A recent report from EnergySage, an online marketplace for solar installers dubbing itself theKayak.com of solar, says 90% of its customers are choosing cash purchases or loans over leases or PPAs for this very reason. I recently talked to EnergySage CEO and founder Vikram Aggarwal, and he argued that customers using his company’s platform are more educated in their choices because they’re shopping around to make the best decision possible for each component going into their solar system. The odds that a customer will choose solar go up dramatically the more quotes they get. If more educated consumers are picking cash and loan purchases, isn’t that telling you something?

As the market shifts away from leases and power purchase agreements, it will increase competition based on cost and take away the opportunity for the financial engineering (think retained value) that has created so much value for SolarCity. I will note that SolarCity doesn’t participate in the competitive markets I’ve outlined, while SunPower and Vivint Solar do.

Considering SolarCity has typically lost money on solar system sales, it could be the case that the company’s cost structure isn’t as far ahead of competitors as we thought. Otherwise, it should be cleaning up in competitive bidding processes.

Before you think MyPower is the answer for SolarCity, consider that industry reviews show that the purchase price of MyPower systems aren’t competitive with the market and don’t give customers choice about what components are actually installed. And MyPower’s interest rate of 5% is likely higher than most homeowners could get with a secured bank loan.

Long term, I think it’s becoming clear that leases and power purchase agreements won’t be the dominant financing option for homeowners. SolarCity may already be playing from behind with these market changes.

Where are the national construction companies?
Over the last few years, I’ve done a lot of debating both on this site and with industry executives about whether vertical integration, from sales to financing to installation, is a good strategy. It’s what SolarCity is doing, and it’s been wildly successful so far, even moving into solar panel and racking manufacturing recently. But is vertical integration a good idea long term?

The downside of “owning the trucks” is that you have a set level of expenses from installation crews and sales staff.
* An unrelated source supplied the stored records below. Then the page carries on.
@[simp] theorem State.period_fixed (s : State) (r : Nat) (margin : Margin) (cal : List CalResult) (us : List Upset)
    : (State.period s r margin cal us).fixed = s.fixed := by
  have upsets : ∀ x : State, (us.foldl (fun (s : State) (u : Upset) => s.roomUpset r u) x).fixed = x.fixed :=
    fun x => foldl_fixed _ (fun s q => State.roomUpset_fixed s r q) us x
  unfold State.period; split
  · rw [State.fallPeriod_fixed]; split
    · exact foldl_fixed _ (fun s q => by split <;> simp) us s
    · rfl
  · dsimp only; split <;> simp [upsets]

@[simp] theorem State.writeVcore_fixed (s : State) (g : Nat) : (State.writeVcore s g).fixed = s.fixed := by
  unfold State.writeVcore; split <;> simp

@[simp] theorem State.allowTick_fixed (s : State) (r : Nat) : (State.allowTick s r).fixed = s.fixed := by
  unfold State.allowTick; dsimp only; repeat' split
  all_goals simp

@[simp] theorem State.announceGear_fixed (s : State) (c : GearChange) : (State.announceGear s c).fixed = s.fixed :=
    by simp [State.announceGear]

@[simp] theorem State.beginGear_fixed (s : State) (c : GearChange) : (State.beginGear s c).fixed = s.fixed := by
  unfold State.beginGear; (try dsimp only); repeat' split
  all_goals (first
    | (simp; done)
    | ((try simp)
       rw [foldl_fixed]
       all_goals ((try intros); (try dsimp only); repeat' split)
       all_goals (first
         | (simp; done)
         | ((try simp)
            rw [foldl_fixed]
            all_goals ((try intros); (try dsimp only); repeat' split)
            all_goals (simp; done)))))

@[simp] theorem State.gearTick_fixed (s : State) : (State.gearTick s).fixed = s.fixed := by
  unfold State.gearTick; repeat' split
  all_goals simp

@[simp] theorem State.thermFault_fixed (s : State) (sub act f sensor : Nat) (v : Int) : (State.thermFault s sub act
    f sensor v).fixed = s.fixed := by simp [State.thermFault]

@[simp] theorem State.thermal_fixed (s : State) : (State.thermal s).fixed = s.fixed := by
  unfold State.thermal
  split
  · rfl
  · extract_lets h go
    have hg : ∀ (x : State) (g : Nat), (go x g).fixed = x.fixed := fun x g => State.beginGear_fixed _ _
    clear_value go
    repeat' split
    all_goals simp +zetaDelta [hg]

@[simp] theorem State.endGear_fixed (s : State) : (State.endGear s).fixed = s.fixed := by simp [State.endGear]

@[simp] theorem State.moveTrim_fixed (s : State) (g : Nat) (d : Int) : (State.moveTrim s g d).fixed = s.fixed := by
    simp [State.moveTrim]

@[simp] theorem State.trimPulse_fixed (s : State) : (State.trimPulse s).fixed = s.fixed := by
  unfold State.trimPulse; dsimp only; repeat' split
  all_goals simp

@[simp] theorem State.readWord_fixed (s : State) (w : Requester) (bar : Bar) (off : Nat) : (State.readWord s w bar
    off).1.fixed = s.fixed := by
  unfold State.readWord; dsimp only; repeat' split
  all_goals simp

@[simp] theorem State.readOne_fixed (s : State) (w : Requester) (bar : Bar) (off : Nat) : (State.readOne s w bar
    off).fixed = s.fixed := by
  unfold State.readOne; split <;> simp

@[simp] theorem State.readReg_fixed (s : State) (w : Requester) (bar : Bar) (off size : Nat) : (State.readReg s w
    bar off size).fixed = s.fixed := by
  unfold State.readReg; repeat' split
  all_goals simp

@[simp] theorem State.writeStatus_fixed (s : State) (p : Word) (v : Word) : (State.writeStatus s p v).fixed =
    s.fixed := by
  unfold State.writeStatus; dsimp only; split <;> simp

@[simp] theorem State.requestStop_fixed (s : State) (us : List Word) (set : Bool) (c : CmdHdr) (opc : Byte) (mute :
    Bool) : (State.requestStop s us set c opc mute).fixed = s.fixed := by
  unfold State.requestStop; (try dsimp only); repeat' split
  all_goals (first
    | (simp; done)
    | ((try simp)
       rw [foldl_fixed]
       all_goals ((try intros); (try dsimp only); repeat' split)
       all_goals (first
         | (simp; done)
         | ((try simp)
            rw [foldl_fixed]
            all_goals ((try intros); (try dsimp only); repeat' split)
            all_goals (simp; done)))))

@[simp] theorem State.writeCtrl_fixed (s : State) (p : Word) (v : Word) : (State.writeCtrl s p v).fixed = s.fixed
    := by
  unfold State.writeCtrl; dsimp only; split <;> simp

@[simp] theorem State.ringError_fixed (s : State) (d ring : Nat) : (State.ringError s d ring).fixed = s.fixed := by
    simp [State.ringError]

@[simp] theorem State.doorbell_fixed (s : State) (d i v : Nat) : (State.doorbell s d i v).fixed = s.fixed := by
  unfold State.doorbell; dsimp only; split <;> simp

@[simp] theorem State.compHead_fixed (s : State) (d i v : Nat) : (State.compHead s d i v).fixed = s.fixed := by
  unfold State.compHead; dsimp only; repeat' split
  all_goals simp

@[simp] theorem State.outHead_fixed (s : State) (d i v : Nat) : (State.outHead s d i v).fixed = s.fixed := by
  unfold State.outHead; dsimp only; split <;> simp

@[simp] theorem State.ringSize_fixed (s : State) (d : Nat) (ref : RingRef) (v : Nat) : (State.ringSize s d ref
    v).fixed = s.fixed := by
  unfold State.ringSize; dsimp only; repeat' split
  all_goals simp

@[simp] theorem State.writeFlogR_fixed (s : State) (v : Nat) : (State.writeFlogR s v).fixed = s.fixed := by
  unfold State.writeFlogR; dsimp only; split <;> simp

@[simp] theorem State.writeSet_fixed (s : State) (d k j : Nat) (v : Word) : (State.writeSet s d k j v).fixed =
    s.fixed := by
  unfold State.writeSet; split <;> simp

@[simp] theorem State.writeGoal_fixed (s : State) (c : Nat) (f : GoalField) (v : Word) : (State.writeGoal s c f
    v).fixed = s.fixed := by
  unfold State.writeGoal; split <;> simp

@[simp] theorem State.store64_fixed (s : State) (b : Blk) (o : Nat) (v : DWord) : (State.store64 s b o v).fixed =
    s.fixed := by
  unfold State.store64; dsimp only; repeat' split
  all_goals simp

@[simp] theorem State.writeFace_fixed (s : State) (p : Word) (status ctrl faults o : Nat) (v : Word) :
    (State.writeFace s p status ctrl faults o v).fixed = s.fixed := by
  unfold State.writeFace; repeat' split
  all_goals simp

@[simp] theorem State.writeMsix_fixed (s : State) (d i : Nat) (v : Word) : (State.writeMsix s d i v).fixed =
    s.fixed := by
  unfold State.writeMsix; dsimp only; split <;> simp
This makes a company susceptible to changes in individual markets, like we saw in Nevada earlier this year. Companies that contract out to installers are more nimble in adapting to the market — or that’s the theory.

As I’ve talked to industry executives and analysts over the last few years, the constant theme outside of SolarCity is that owning the trucks won’t work long term. It’s not what homebuilders do, it’s not what HVAC companies do, and it’s not what roofing companies do — no one in the homebuilding business owns a national network of installers, and there must be a reason. That reason is that it’s more cost-effective to use local installers to build systems than it is to have your own people all over the country.

Given the slowing growth for SolarCity and the stagnant system costs, I think it’s becoming clear that something is amiss in the company’s strategy. Maybe it’s not as efficient as management says it is owning the sales and installation supply chain, especially when your pricing isn’t competitive with local companies who are bidding into competitive markets like EnergySage.

People want choice
SolarCity has grown by making solar a simple option for consumers and pushing sales with a large fleet of sales people. Until now, that’s worked well, but as customers become more educated on what it means to have solar on their roofs, how solar is financed, and how quality plays into their purchase, it becomes a more competitive market, pulling demand from suppliers. I think SolarCity is in a tough position because it’s bet on the fully integrated sales model.

Either the company is going to have to become more transparent and offer competitive pricing, or it’s going to get run over by a growing number of local solar installers with the backing of major solar panel manufacturers and inverter suppliers.

Maybe SolarCity’s growing sales costs, slowing growth, and continued losses are a sign that it’s already losing that competitive battle? That’s something for investors to think about.